Я надела пальто, вышла в снежную метель. Трамвая долго не было — минут пятнадцать. И тут я увидела литератора — он направлялся к остановке, полагая, что я уже уехала. Я повернулась и побежала прочь — мне стыдно было встретиться с малодушным и, к тому же, уличить его во лжи.

Теперь я не виню этих людей. После возвращения из ссылки мы снова встретились, отношения были восстановлены. В 71-м году, когда я подала документы на выезд в Израиль и «смелые» мои друзья вновь забыли дорогу в мой дом, я решила не ставить ту семью литераторов и музыкантов, которую я очень люблю, в нелепое положение и сама отправилась к ним — снова попрощаться, на сей раз, быть может, навсегда. Но 18 лет, прошедших после смерти Сталина, изменили и эту семью.

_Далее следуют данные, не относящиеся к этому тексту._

@[simp] theorem State.scrambleSlot_linkBook (slot : Nat) (s : State) : (s.scrambleSlot slot).linkBook = s.linkBook :=
  State.linkBook_of_slm (by simp only [State.scrambleSlot])
@[simp] theorem State.scrambleState_linkBook (slot : Nat) (s : State) : (s.scrambleState slot).linkBook = s.linkBook :=
  State.linkBook_of_slm (by simp only [State.scrambleState])

@[simp] theorem State.rewrite_linkBook (c : MapChange) (s : State) : (s.rewrite c).linkBook = s.linkBook := by
  unfold State.rewrite
  repeat' split
  all_goals simp

@[simp] theorem State.sendSettle_linkBook (got : List (Nat × List Byte)) (s : State) :
    (s.sendSettle got).linkBook = s.linkBook := by
  unfold State.sendSettle
  dsimp only
  split <;> simp

@[simp] theorem State.sendExport_linkBook (again : Bool) (got : List (Nat × List Byte)) (s : State) :
    (s.sendExport again got).linkBook = s.linkBook := by
  unfold State.sendExport
  dsimp only
  repeat' split
  all_goals rfl

@[simp] theorem State.finishBuild_linkBook (s : State) : s.finishBuild.linkBook = s.linkBook := by
  unfold State.finishBuild
  repeat' split
  all_goals simp

@[simp] theorem State.dropUnreadable_linkBook (serial slot : Nat) (p : ReadFor) (s : State) :
    (s.dropUnreadable serial slot p).linkBook = s.linkBook := by
  unfold State.dropUnreadable
  simp

@[simp] theorem State.addRead_linkBook (serial slot : Nat) (s : State) : (s.addRead serial slot).linkBook = s.linkBook := by
  unfold State.addRead
  split <;> rfl

@[simp] theorem State.confirmBatch_linkBook (host : Bool) (s : State) : (s.confirmBatch host).linkBook = s.linkBook := by
  unfold State.confirmBatch
  simp

/-! ### Requests and replies -/

@[simp] theorem State.joinInput_linkBook (c : Instr) (s : State) : (s.joinInput c).linkBook = s.linkBook := rfl
@[simp] theorem State.complete_linkBook (kind tag : Byte) (reason : Option Reason) (clamped : Bool) (fields : List Byte)
    (s : State) : (s.complete kind tag reason clamped fields).linkBook = s.linkBook := rfl
@[simp] theorem State.ok_linkBook (kind tag : Byte) (clamped : Bool) (fields : List Byte) (s : State) :
    (s.ok kind tag clamped fields).linkBook = s.linkBook := rfl
@[simp] theorem State.refuse_linkBook (kind tag : Byte) (reason : Reason) (s : State) :
    (s.refuse kind tag reason).linkBook = s.linkBook := rfl
@[simp] theorem State.refuseClamped_linkBook (kind tag : Byte) (clamped : Bool) (reason : Reason) (s : State) :
    (s.refuseClamped kind tag clamped reason).linkBook = s.linkBook := rfl

@[simp] theorem State.receive_linkBook (fuel : Nat) (s : State) : (s.receive fuel).linkBook = s.linkBook := by
  induction fuel generalizing s with
  | zero => rfl
  | succ n ih =>
    unfold State.receive
    split <;> simp [ih]

end Sys2Proof.Machine
end

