-- ==== Sys2Proof/Machine/State.lean ====
section
/-! DEFINITION. The machine's state (10 R31 to R36), plain data, its reset value (10 R42), and the reasons a step can stop. -/

namespace Sys2Proof.Machine

/-- Registers of agent TXT (10 R31). -/
structure TxtRegs where
  buf : Memory
  idx : Nat
  ovf : Bool
  held : GamepadState
  deriving DecidableEq, Repr

/-- Registers of agent CRSF (10 R32). -/
structure CrsfRegs where
  st : CrsfSt
  len : Byte
  idx : Byte
  buf : Memory
  deriving DecidableEq, Repr

/-- Registers of agent MAV (10 R33). -/
structure MavRegs where
  st : MavSt
  ver : MavVer
  len : Byte
  hidx : Nat
  pidx : Nat
  hdr : Memory
  pay : Memory
  crcLo : Byte
  deriving DecidableEq, Repr

/-- Registers of agent MBOX (10 R34). -/
structure MboxRegs where
  cell : GamepadState
  hasNew : Bool
  deriving DecidableEq, Repr

/-- Registers of agent OUT (10 R35). -/
structure OutRegs where
  st : OutSt
  cur : GamepadState
  deriving DecidableEq, Repr

/-- The output signals of the step just made: the parser's output event, the pulses link_present, fault[0] and fault[1], and the
internal strobes publish and take with the state that crosses the port (30 R108, 60 R358; log 8). -/
structure Pulses where
  evt : Option OutEvent
  linkPresent : Bool
  faultIn : Bool
  faultOut : Bool
  publish : Option GamepadState
  take : Option GamepadState
  deriving DecidableEq, Repr

/-- No output signal. -/
def Pulses.quiet : Pulses := ⟨none, false, false, false, none, none⟩

/-- The state: the instance's parameters, the registers of every agent, the output signals of the last step, and the input events the
environment still holds (log 1). -/
structure State where
  cfg : Config
  txt : TxtRegs
  crsf : CrsfRegs
  mav : MavRegs
  mbox : MboxRegs
  out : OutRegs
  pulses : Pulses
  inbox : List Event
  deriving DecidableEq, Repr

/-- Why a step stops. -/
inductive Fault where
  /-- An access outside a storage array, raised by memRead and memWrite; the spec says it is impossible in every reachable state
  (20 R61), and no state with the invariant of Safety.lean raises it. Safe (log 6). -/
  | bufferIndex (b : BufId)
  deriving DecidableEq, Repr

/-- Why an instruction has no meaning here. -/
inductive Refusal where
  /-- An arm of exec that is not modelled; no arm raises it. Safe. -/
  | notModelled (mnemonic : String)
  deriving DecidableEq, Repr

/-- The outcome of a step or a meaning. -/
abbrev Res := Host.Outcome State Fault Refusal

/-- Reset value of the TXT registers (10 R31). -/
def TxtRegs.reset : TxtRegs := ⟨[], 0, false, GamepadState.neutral⟩

/-- Reset value of the CRSF registers (10 R32). -/
def CrsfRegs.reset : CrsfRegs := ⟨.awaitSync, 0, 0, []⟩

/-- Reset value of the MAV registers (10 R33). -/
def MavRegs.reset : MavRegs := ⟨.awaitSync, .v1, 0, 0, 0, [], [], 0⟩

/-- Reset value of the MBOX registers (10 R34). -/
def MboxRegs.reset : MboxRegs := ⟨GamepadState.neutral, false⟩

/-- Reset value of the OUT registers (10 R35). -/
def OutRegs.reset : OutRegs := ⟨.waitValue, GamepadState.neutral⟩

/-- The state right after reset of an instance with the given parameters (10 R42, 70 R380). -/
def State.resetWith (c : Config) : State :=
  ⟨c, TxtRegs.reset, CrsfRegs.reset, MavRegs.reset, MboxRegs.reset, OutRegs.reset, Pulses.quiet, []⟩

/-- The state right after reset with the decided parameters; PROTOCOL is OPEN in the spec: DESIGN CHOICE Text, unsafe (log 2). -/
def State.reset : State := State.resetWith (defaultConfig .text)

end Sys2Proof.Machine
end

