-- ==== Sys2Proof/Machine/Crsf.lean ====
section
/-! DEFINITION. The CRSF rows: the frame-state machine (41 R171 to R185) and what is done with a validated frame (42 R200 to R205).
A byte-step row runs in the state the spec selects it in, else it takes no step (41 R185; log 7). -/

namespace Sys2Proof.Machine

/-- The CRSF parser is present and its state register holds `st` (00 R3, 41 R185). -/
def crsfIn (s : State) (st : CrsfSt) : Bool := decide (s.cfg.protocol = .crsf) && decide (s.crsf.st = st)

/-- CRSF.RC: 22 payload bytes are unpacked, converted and published; any other size is rejected (42 R201, R205). -/
def execCrsfRc (payload : List Byte) (s : State) : Res :=
  if s.cfg.protocol = .crsf then
    if payload.length = 22 then
      let ch := unpack payload
      .next (publish (channelsToGamepad ch s.cfg.channelMap) (emit (.rcChannels ch) s))
    else .next (raiseReject .crsf .crsfBadPayloadLength s)
  else .next s

/-- CRSF.TELEM: the payload is passed on uninterpreted (42 R203). -/
def execCrsfTelem (type : Byte) (payload : List Byte) (s : State) : Res :=
  if s.cfg.protocol = .crsf ∧ crsfClassify s.cfg type = .telem then .next (emit (.telemetry type payload) s) else .next s

/-- CRSF.UNKNOWN: consumed and ignored (42 R204). -/
def execCrsfUnknown (type : Byte) (_payload : List Byte) (s : State) : Res :=
  if s.cfg.protocol = .crsf ∧ crsfClassify s.cfg type = .unknown then .next (emit (.ignoredType type) s) else .next s

/-- decode(type, payload): the frame row the type byte selects (42 R200). -/
def runCrsfFrame (type : Byte) (payload : List Byte) (s : State) : Res :=
  match crsfClassify s.cfg type with
  | .rc => execCrsfRc payload s
  | .telem => execCrsfTelem type payload s
  | .unknown => execCrsfUnknown type payload s

/-- CRSF.SYNC (41 R171). -/
def execCrsfSync (b : Byte) (s : State) : Res :=
  if crsfIn s .awaitSync ∧ s.cfg.crsfSync.contains b then .next (s.setCrsf { s.crsf with st := .awaitLength }) else .next s

/-- CRSF.SKIP: the byte is discarded, nothing is written (41 R172). -/
def execCrsfSkip (_b : Byte) (s : State) : Res := .next s

/-- CRSF.LEN: an over-length or under-length declaration is rejected, else the frame begins (41 R173 to R175). -/
def execCrsfLen (b : Byte) (s : State) : Res :=
  if crsfIn s .awaitLength then
    if s.cfg.crsfMaxLen < b.toNat then .next (raiseReject .crsf .crsfOverLength s)
    else if b.toNat < 2 then .next (raiseReject .crsf .crsfUnderLength s)
    else .next (s.setCrsf { s.crsf with len := b, idx := 0, st := .accumulatePayload })
  else .next s

/-- CRSF.ACC: the byte is stored; after crsf.len - 1 bytes the CRC is awaited (41 R178). -/
def execCrsfAcc (b : Byte) (s : State) : Res :=
  if crsfIn s .accumulatePayload then
    match s.memWrite .crsfBuf s.crsf.idx.toNat b with
    | none => .fault (.bufferIndex .crsfBuf)
    | some s1 =>
      .next (s1.setCrsf { s1.crsf with
        idx := s.crsf.idx + 1
        st := if s.crsf.idx.toNat + 1 = s.crsf.len.toNat - 1 then .awaitCrc else s.crsf.st })
  else .next s

/-- CRSF.CRC: the byte is stored and compared with the CRC of type and payload; on a match the framer returns to its scan state and
the frame is decoded, else the frame is rejected (41 R179, R180). -/
def execCrsfCrc (b : Byte) (s : State) : Res :=
  if crsfIn s .awaitCrc then
    match s.memRead .crsfBuf 0 (s.crsf.len.toNat - 1), s.memWrite .crsfBuf s.crsf.idx.toNat b with
    | some body, some s1 =>
      if b = crc8 body then runCrsfFrame (byteAt body 0) (body.drop 1) (toScan .crsf s1)
      else .next (raiseReject .crsf .crsfCrcMismatch s1)
    | _, _ => .fault (.bufferIndex .crsfBuf)
  else .next s

end Sys2Proof.Machine
end

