-- ==== Sys2Proof/Machine/Text.lean ====
section
/-! DEFINITION. The text rows: the eight message rows and the line framer (40 R140 to R153, 45 R305). A row runs when the text parser
is present; the two parsers not selected take no step (00 R3; log 7). -/

namespace Sys2Proof.Machine

/-- The end of a line: a reject, or the held state updated, the event emitted and the held state published
(40 R149, R152, R153; 45 R305). -/
def finishLine (r : Except RejectCode LineMsg) (s : State) : State :=
  match r with
  | .error c => raiseReject .text c s
  | .ok m =>
    let h := heldAfter s.txt.held m
    publish h (emit (lineEvent m) (s.setTxt { s.txt with held := h }))

/-- A message row with its operand (40 R141). -/
def textRow (k : LineKind) (operand : List Byte) (s : State) : Res :=
  if s.cfg.protocol = .text then .next (finishLine (lineValue k operand) s) else .next s

/-- TXT.G (40 R140). -/
def execTxtG (rest : List Byte) (s : State) : Res := textRow .full rest s

/-- TXT.U.B (40 R142). -/
def execTxtUB (val : List Byte) (s : State) : Res := textRow .b val s

/-- TXT.U.LX (40 R143). -/
def execTxtULX (val : List Byte) (s : State) : Res := textRow .lx val s

/-- TXT.U.LY (40 R144). -/
def execTxtULY (val : List Byte) (s : State) : Res := textRow .ly val s

/-- TXT.U.RX (40 R145). -/
def execTxtURX (val : List Byte) (s : State) : Res := textRow .rx val s

/-- TXT.U.RY (40 R146). -/
def execTxtURY (val : List Byte) (s : State) : Res := textRow .ry val s

/-- TXT.U.LT (40 R147). -/
def execTxtULT (val : List Byte) (s : State) : Res := textRow .lt val s

/-- TXT.U.RT (40 R148). -/
def execTxtURT (val : List Byte) (s : State) : Res := textRow .rt val s

/-- The message row a line kind selects (30 R111). -/
def runLine (k : LineKind) (operand : List Byte) (s : State) : Res :=
  match k with
  | .full => execTxtG operand s
  | .b => execTxtUB operand s
  | .lx => execTxtULX operand s
  | .ly => execTxtULY operand s
  | .rx => execTxtURX operand s
  | .ry => execTxtURY operand s
  | .lt => execTxtULT operand s
  | .rt => execTxtURT operand s

/-- TXT.BYTE: the byte is stored while the buffer has room, else txt.ovf is set (40 R150). -/
def execTxtByte (b : Byte) (s : State) : Res :=
  if s.cfg.protocol = .text ∧ b ≠ chLf then
    if lineHasRoom s then
      match s.memWrite .txtBuf s.txt.idx b with
      | none => .fault (.bufferIndex .txtBuf)
      | some s1 => .next (s1.setTxt { s1.txt with idx := s.txt.idx + 1, ovf := ovfAfterByte s })
    else .next (s.setTxt { s.txt with ovf := ovfAfterByte s })
  else .next s

/-- TXT.LF: an over-long line is rejected whole; else the collected line with its newline is parsed, in an emptied buffer
(40 R149). -/
def execTxtLf (s : State) : Res :=
  if s.cfg.protocol = .text then
    if s.txt.ovf then .next (raiseReject .text .txtLineTooLong s)
    else
      match s.memRead .txtBuf 0 s.txt.idx with
      | none => .fault (.bufferIndex .txtBuf)
      | some bytes =>
        let s1 := s.setTxt { s.txt with idx := 0 }
        match splitLine (bytes ++ [chLf]) with
        | .error c => .next (raiseReject .text c s1)
        | .ok (k, operand) => runLine k operand s1
  else .next s

end Sys2Proof.Machine
end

— Ни в коем случае! — сказали мои друзья. — Мы как были, так и останемся друзьями. Вы будете бывать у нас, а мы — у вас. Вот только об одном мы вас убедительно просим: не произносите вслух слово «Израиль», говорите лучше, ну, скажем, «Эксландия»: у нас ведь домашняя работница, зачем искушать лукавого.

15. Накануне погрома

Вскоре после ареста Маркиша ликвидировали еврейскую секцию Союза писателей. Официальное закрытие было поручено еврею Александру Безыменскому, бывшему «комсомольскому поэту», о котором была написана эпиграмма

Волосы дыбом,

Зубы торчком.

Старый мудак

С комсомольским значком.

Собрав оставшихся на свободе еврейских писателей, Безыменский объявил им, что в еврейской секции писателей «окопались» враги народа и предатели родины, и секцию решено закрыть. Многие присутствующие «с воодушевлением одобрили» позорное решение. Среди них были Ойслендер и Хенкина.

Спектакль расправы с еврейской литературой должен был повториться несколькими днями спустя, в более «торжественной» обстановке — на общем собрании московских писателей. На сей раз позорная роль «запевалы» была отведена еврейскому поэту А. Кушнирову — офицеру-фронтовику, потерявшему сына на войне. Кушнирова, прекрасно понимавшего свою роль, буквально силком вытолкнули на сцену. Подойдя к микрофону, Кушниров, однако, не произнес ни слова, а разрыдался. Его увели.

После такого «провала» арест Кушнирова был неизбежен и являлся лишь вопросом времени. Судьба, однако, смилостивилась над Кушнировым — в самом скором времени после закрытия секции он умер. Жена его, однако, была арестована и попала в лагеря.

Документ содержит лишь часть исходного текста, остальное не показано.